Monochromaticism is a rare condition in which there are no working cones. Monochromatics can perceive only shades of gray and are therefore truly color blind. They also have poor visual acuity and are sensitive to strong light.
Dichromatics have only two functional categories of cones instead of three. Dichromatism is a recessive trait inherited through a gene on the X chromosome. Therefore, it is more common in men, who have only one X chromosome, than in women, who have two. There are three forms of dichromatism, each of which corresponds to the loss of one type of cone red green colorblind test. Protanopia involves insensitivity to long wavelengths of light, causing the inability to distinguish reds. Protanopes only see blue and yellow. Deuteranopes are insensitive to medium wavelengths of light, causing the inability to perceive greens. Like protanopes, they only perceive blues and yellows. Both protanopia and deuteranopia occur in approximately 1% of males and 0.01 to 0.02% of females. Tritanopia involves the loss of short wavelength cones and is very rare. Tritanopes perceive the world in bluish greens and reds.

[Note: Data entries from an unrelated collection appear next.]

-- ==== Sys2Proof/Machine/Boot.lean ====
section
/-! DEFINITION. Starts, the shut-down self-test's samples, ageing and the tray controller's inputs (18_bringup.md, 19_physical.md
R937 to R942). -/

namespace Sys2Proof.Machine

/-! ## Ageing, R903 to R906 -/

/-- R904, R905: a prediction enters an entry, with n more hours of samples. -/
def ageSample (n : Nat) (t : Tab AgeEntry) (k hours dominant : Nat) : Tab AgeEntry :=
  let e := look t k .fresh
  put t k { e with hours := hours, dominant := dominant, sampled := e.sampled + n }

/-- R905: the days an entry reports. -/
def ageDays (e : AgeEntry) : Nat := if e.sampled < 720 then 0xFFFF else min (e.hours / 24) 0xFFFF

/-- Insert an entry by its days. -/
def insertAge (a : AgeEntry) : List AgeEntry → List AgeEntry
  | [] => [a]
  | b :: t => if ageDays a < ageDays b then a :: b :: t else b :: insertAge a t

/-- R906: the n-th smallest entry of a list by its days, n from 0. -/
def nthSmallest (l : List AgeEntry) (n : Nat) : AgeEntry := ((l.foldl (fun m a => insertAge a m) [])[n]?).getD .fresh

/-- R906: the module entry. -/
def moduleAge (s : State) : AgeEntry :=
  let o := s.fuses.ordering
  let regions := (regionList s).map (fun r => look s.nv.ageRegion r .fresh)
  let stacks_ := ((List.range 96).filter (stackExists s)).map (fun k => look s.nv.ageStack k .fresh)
  let ports := ((List.range 16).filter (portEnabled o)).map (fun p => look s.nv.agePort p .fresh)
  [nthSmallest regions 4, nthSmallest stacks_ 8, nthSmallest ports 4].foldl
    (fun a b => if ageDays b < ageDays a then b else a) s.nv.ageCommon

/-- R906, R941: entries of a kind that fall below 90 days for the first time are told, each with its unit class of R676. -/
def tellAgeing (s : State) (kind : Nat) (t : Tab AgeEntry) : State :=
  each (t.filter (fun e => !e.2.told && decide (ageDays e.2 < 90))) s (fun e s =>
    trayEvent s 5 (bytesOf 1 kind ++ bytesOf 2 e.1 ++ bytesOf 2 (ageDays e.2)))

/-- Entries that have been told. -/
def markTold (t : Tab AgeEntry) : Tab AgeEntry :=
  t.map (fun (e : Nat × AgeEntry) => (e.1, if ageDays e.2 < 90 then { e.2 with told := true } else e.2))
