/-- R676: the region a unit of a class lies in, when it lies in one. -/
def unitPlace (cls id : Nat) : Option Nat :=
  match cls with
  | 1 => some (regionOf (coreOfEngine id))
  | 2 => some (regionOf id)
  | 3 => some (regionOf (id / 4))
  | 4 => some (regionOf (id / 16))
  | 5 => some (regionOfCluster id)
  | 6 => some (regionOf id)
  | 7 => some (regionOf (id / 64))
  | 8 => some id
  | 9 => some id
  | 0xA => some (regionOf (id % 2 ^ 12))
  | 0xB => some (regionOf id)
  | 0xC => (match epKind id with
    | 0 => some (regionOf id)
    | 1 => some (regionOfCluster (id % 2 ^ 12))
    | 2 => some (epRegion id)
    | _ => none)
  | 0xD => some (regionOf id)
  | _ => none

/-- R676: a unit lies in a slice whose frame is f. -/
def unitInSlice (s : State) (f cls id : Nat) : Bool :=
  let h := (frameOf s f).owner
  match look? s.slices h with
  | none => false
  | some l =>
    match unitPlace cls id with
    | some r => l.regions.contains r
    | none => (cls = 0xE && l.ports.contains id) || (cls = 0x11 && l.tiers.contains id) || (cls = 0x12 && id = f) || (cls = 0x13 && id = h)

/-- R808: the relocations in force in a slice: each group's, on its cores or saved out. -/
def relocationsIn (s : State) (h : Nat) : Nat :=
  ((groupsOf s h).map (fun g =>
    let slots := if g.resident then g.cores.flatMap (fun c => (coreOf s c).slots) else g.saved.flatMap (fun e => e.2.slots)
    (slots.flatMap (fun v => v.2.reloc)).eraseDups.length)).sum

/-- R675: what a counter reads as. -/
def counterValue (s : State) (c : Ctr) (id : Nat) : Nat :=
  if c = ctrSliceRelocations then relocationsIn s id else look s.counts (ctrKey c id) 0

/-- R675: the code and response of `log.read`. -/
def logAnswer (s : State) (f : Nat) (r : Running) : Nat × List Byte :=
  let w := head8 r
  let cls := bitsOf w 0 8
  let first := bitsOf w 16 16
  let id := bitsOf w 32 32
  let n := (ctrWide cls).length
  if !(unitExists s cls id) then (0x20, [])
  else if f ≠ 0 && !(unitInSlice s f cls id) then (0x21, [])
  else
    let m := min (n - first) 502
    (0, bytesOf 8 m ++ ((List.range m).map (fun i => bytesOf 8 (counterValue s ⟨cls, first + i⟩ id))).flatten)

/-! ## Power, R864 to R868 -/

/-- R865, R868: every region that the mask parks or leaves follows it. -/
def applyMask (s : State) (mask : BitVec 48) : State :=
  each (regionList s) { s with power := { s.power with mask := mask } } (fun r s => demand s r (fun d => { d with mask := mask.getLsbD r }))

/-- R873: power transitions by target. -/
def countPower (s : State) (target : Nat) : State := bump s (ctrModPower.plus target) 0 1

/-- R865, R868: the module enters M1 with a mask, or M0 without one. -/
def enterRunning (s : State) (st : PowerState) (mask : BitVec 48) : State :=
  applyMask (countPower { s with power := { s.power with state := st } } (powerCode st)) mask

/-- R865, R864: every region off, its memories in retention, and the module in M2. -/
def enterM2 (s : State) : State :=
  let s := each ((regionList s).filter (fun r => shedOf s r ≠ .dark)) s (fun r s => darken s r)
  let s := countPower s 2
  { s with power := { s.power with state := .m2, mask := 0 } }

Other forms of color deficiency are more subtle and complex, such as abnormal trichromatism. Another example is achromatopsia, which involves the inability to perceive color due to dysfunctions in the brain. Achromatopsia can be inherited or acquired through injury, inflammation, or disease. The existence of achromatopsia reveals that color is processed in the brain, not the eyes, and that the perception of color occurs through mechanisms separate from those that produce the perception of shadow, contour and movement.
While color deficiencies are not considered debilitating, there are many situations where color distinctions are important. Tasks like choosing clothes, identifying road signs, or reading colored text often require normal color vision. Psychologists are just beginning to explore the cognitive and socio-emotional implications of color deficiencies.